Saved entries:
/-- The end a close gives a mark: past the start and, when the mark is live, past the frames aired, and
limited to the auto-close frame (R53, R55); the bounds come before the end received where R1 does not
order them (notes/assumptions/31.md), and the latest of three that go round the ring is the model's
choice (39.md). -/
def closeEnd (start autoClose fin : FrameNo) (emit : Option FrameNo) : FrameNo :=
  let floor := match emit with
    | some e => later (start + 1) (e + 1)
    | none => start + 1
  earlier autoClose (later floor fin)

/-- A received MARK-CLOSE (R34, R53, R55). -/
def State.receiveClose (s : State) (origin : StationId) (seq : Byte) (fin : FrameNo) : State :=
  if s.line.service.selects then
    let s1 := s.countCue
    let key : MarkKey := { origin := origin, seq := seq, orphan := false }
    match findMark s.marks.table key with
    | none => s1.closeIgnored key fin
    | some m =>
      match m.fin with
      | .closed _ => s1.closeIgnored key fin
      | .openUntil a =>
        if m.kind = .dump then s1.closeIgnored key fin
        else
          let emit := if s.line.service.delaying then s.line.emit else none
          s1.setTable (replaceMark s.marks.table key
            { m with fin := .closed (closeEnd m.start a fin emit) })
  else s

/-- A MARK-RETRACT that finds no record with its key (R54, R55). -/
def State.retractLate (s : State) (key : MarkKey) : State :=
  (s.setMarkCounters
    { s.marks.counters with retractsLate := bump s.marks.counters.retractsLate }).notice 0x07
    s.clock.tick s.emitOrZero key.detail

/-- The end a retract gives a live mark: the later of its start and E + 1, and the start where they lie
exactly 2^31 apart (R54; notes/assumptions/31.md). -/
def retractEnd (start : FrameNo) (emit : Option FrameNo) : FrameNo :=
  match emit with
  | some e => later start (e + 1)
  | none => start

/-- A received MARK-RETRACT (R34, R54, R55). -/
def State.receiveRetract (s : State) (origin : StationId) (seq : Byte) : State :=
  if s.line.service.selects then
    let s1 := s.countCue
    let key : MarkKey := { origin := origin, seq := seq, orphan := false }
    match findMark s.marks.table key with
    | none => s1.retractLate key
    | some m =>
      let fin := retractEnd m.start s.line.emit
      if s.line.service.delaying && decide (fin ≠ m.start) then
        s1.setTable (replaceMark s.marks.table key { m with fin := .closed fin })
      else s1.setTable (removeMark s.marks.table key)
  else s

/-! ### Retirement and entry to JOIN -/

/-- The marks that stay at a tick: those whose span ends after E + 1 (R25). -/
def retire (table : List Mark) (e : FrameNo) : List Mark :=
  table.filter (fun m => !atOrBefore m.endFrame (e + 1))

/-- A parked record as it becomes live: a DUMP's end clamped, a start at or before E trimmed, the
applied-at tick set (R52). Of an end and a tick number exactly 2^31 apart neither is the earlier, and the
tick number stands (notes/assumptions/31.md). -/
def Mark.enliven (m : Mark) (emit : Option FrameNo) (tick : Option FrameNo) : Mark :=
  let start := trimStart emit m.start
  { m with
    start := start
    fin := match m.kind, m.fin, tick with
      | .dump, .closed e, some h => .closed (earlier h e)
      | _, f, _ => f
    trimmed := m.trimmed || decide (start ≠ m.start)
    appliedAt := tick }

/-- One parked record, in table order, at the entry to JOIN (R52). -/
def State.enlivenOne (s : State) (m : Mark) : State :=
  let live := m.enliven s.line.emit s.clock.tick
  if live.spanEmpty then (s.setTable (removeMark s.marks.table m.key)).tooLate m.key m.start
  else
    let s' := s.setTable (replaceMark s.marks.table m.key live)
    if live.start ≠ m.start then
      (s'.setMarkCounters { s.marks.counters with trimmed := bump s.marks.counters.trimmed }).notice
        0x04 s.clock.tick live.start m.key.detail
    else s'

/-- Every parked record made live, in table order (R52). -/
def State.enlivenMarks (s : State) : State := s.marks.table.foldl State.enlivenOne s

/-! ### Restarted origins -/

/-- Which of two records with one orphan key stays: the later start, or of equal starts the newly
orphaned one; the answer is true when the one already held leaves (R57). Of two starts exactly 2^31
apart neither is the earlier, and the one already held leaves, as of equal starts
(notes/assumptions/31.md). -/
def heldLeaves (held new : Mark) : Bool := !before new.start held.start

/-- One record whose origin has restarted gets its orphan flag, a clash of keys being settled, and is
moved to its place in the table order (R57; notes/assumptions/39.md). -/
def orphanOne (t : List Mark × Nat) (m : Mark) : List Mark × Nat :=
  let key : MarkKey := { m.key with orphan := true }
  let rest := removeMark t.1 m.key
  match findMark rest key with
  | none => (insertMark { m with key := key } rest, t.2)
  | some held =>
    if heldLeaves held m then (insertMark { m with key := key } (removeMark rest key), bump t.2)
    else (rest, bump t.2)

• **WORK TASK**: Give the entries again, every one of them exactly.

• **YOUR SOLUTION**:
/-- The end a close gives a mark: past the start and, when the mark is live, past the frames aired, and
limited to the auto-close frame (R53, R55); the bounds come before the end received where R1 does not
order them (notes/assumptions/31.md), and the latest of three that go round the ring is the model's
choice (39.md). -/
def closeEnd (start autoClose fin : FrameNo) (emit : Option FrameNo) : FrameNo :=
  let floor := match emit with
    | some e => later (start + 1) (e + 1)
    | none => start + 1
  earlier autoClose (later floor fin)

/-- A received MARK-CLOSE (R34, R53, R55). -/
def State.receiveClose (s : State) (origin : StationId) (seq : Byte) (fin : FrameNo) : State :=
  if s.line.service.selects then
    let s1 := s.countCue
    let key : MarkKey := { origin := origin, seq := seq, orphan := false }
    match findMark s.marks.table key with
    | none => s1.closeIgnored key fin
    | some m =>
      match m.fin with
      | .closed _ => s1.closeIgnored key fin
      | .openUntil a =>
        if m.kind = .dump then s1.closeIgnored key fin
        else
          let emit := if s.line.service.delaying then s.line.emit else none
          s1.setTable (replaceMark s.marks.table key
            { m with fin := .closed (closeEnd m.start a fin emit) })
  else s

/-- A MARK-RETRACT that finds no record with its key (R54, R55). -/
def State.retractLate (s : State) (key : MarkKey) : State :=
  (s.setMarkCounters
    { s.marks.counters with retractsLate := bump s.marks.counters.retractsLate }).notice 0x07
    s.clock.tick s.emitOrZero key.detail

/-- The end a retract gives a live mark: the later of its start and E + 1, and the start where they lie
exactly 2^31 apart (R54; notes/assumptions/31.md). -/
def retractEnd (start : FrameNo) (emit : Option FrameNo) : FrameNo :=
  match emit with
  | some e => later start (e + 1)
  | none => start

/-- A received MARK-RETRACT (R34, R54, R55). -/
def State.receiveRetract (s : State) (origin : StationId) (seq : Byte) : State :=
  if s.line.service.selects then
    let s1 := s.countCue
    let key : MarkKey := { origin := origin, seq := seq, orphan := false }
    match findMark s.marks.table key with
    | none => s1.retractLate key
    | some m =>
      let fin := retractEnd m.start s.line.emit
      if s.line.service.delaying && decide (fin ≠ m.start) then
        s1.setTable (replaceMark s.marks.table key { m with fin := .closed fin })
      else s1.setTable (removeMark s.marks.table key)
  else s

/-! ### Retirement and entry to JOIN -/

/-- The marks that stay at a tick: those whose span ends after E + 1 (R25). -/
def retire (table : List Mark) (e : FrameNo) : List Mark :=
  table.filter (fun m => !atOrBefore m.endFrame (e + 1))

/-- A parked record as it becomes live: a DUMP's end clamped, a start at or before E trimmed, the
applied-at tick set (R52). Of an end and a tick number exactly 2^31 apart neither is the earlier, and the
tick number stands (notes/assumptions/31.md). -/
def Mark.enliven (m : Mark) (emit : Option FrameNo) (tick : Option FrameNo) : Mark :=
  let start := trimStart emit m.start
  { m with
    start := start
    fin := match m.kind, m.fin, tick with
      | .dump, .closed e, some h => .closed (earlier h e)
      | _, f, _ => f
    trimmed := m.trimmed || decide (start ≠ m.start)
    appliedAt := tick }

/-- One parked record, in table order, at the entry to JOIN (R52). -/
def State.enlivenOne (s : State) (m : Mark) : State :=
  let live := m.enliven s.line.emit s.clock.tick
  if live.spanEmpty then (s.setTable (removeMark s.marks.table m.key)).tooLate m.key m.start
  else
    let s' := s.setTable (replaceMark s.marks.table m.key live)
    if live.start ≠ m.start then
      (s'.setMarkCounters { s.marks.counters with trimmed := bump s.marks.counters.trimmed }).notice
        0x04 s.clock.tick live.start m.key.detail
    else s'

/-- Every parked record made live, in table order (R52). -/
def State.enlivenMarks (s : State) : State := s.marks.table.foldl State.enlivenOne s

/-! ### Restarted origins -/

/-- Which of two records with one orphan key stays: the later start, or of equal starts the newly
orphaned one; the answer is true when the one already held leaves (R57). Of two starts exactly 2^31
apart neither is the earlier, and the one already held leaves, as of equal starts
(notes/assumptions/31.md). -/
def heldLeaves (held new : Mark) : Bool := !before new.start held.start

/-- One record whose origin has restarted gets its orphan flag, a clash of keys being settled, and is
moved to its place in the table order (R57; notes/assumptions/39.md). -/
def orphanOne (t : List Mark × Nat) (m : Mark) : List Mark × Nat :=
  let key : MarkKey := { m.key with orphan := true }
  let rest := removeMark t.1 m.key
  match findMark rest key with
  | none => (insertMark { m with key := key } rest, t.2)
  | some held =>
    if heldLeaves held m then (insertMark { m with key := key } (removeMark rest key), bump t.2)
    else (rest, bump t.2)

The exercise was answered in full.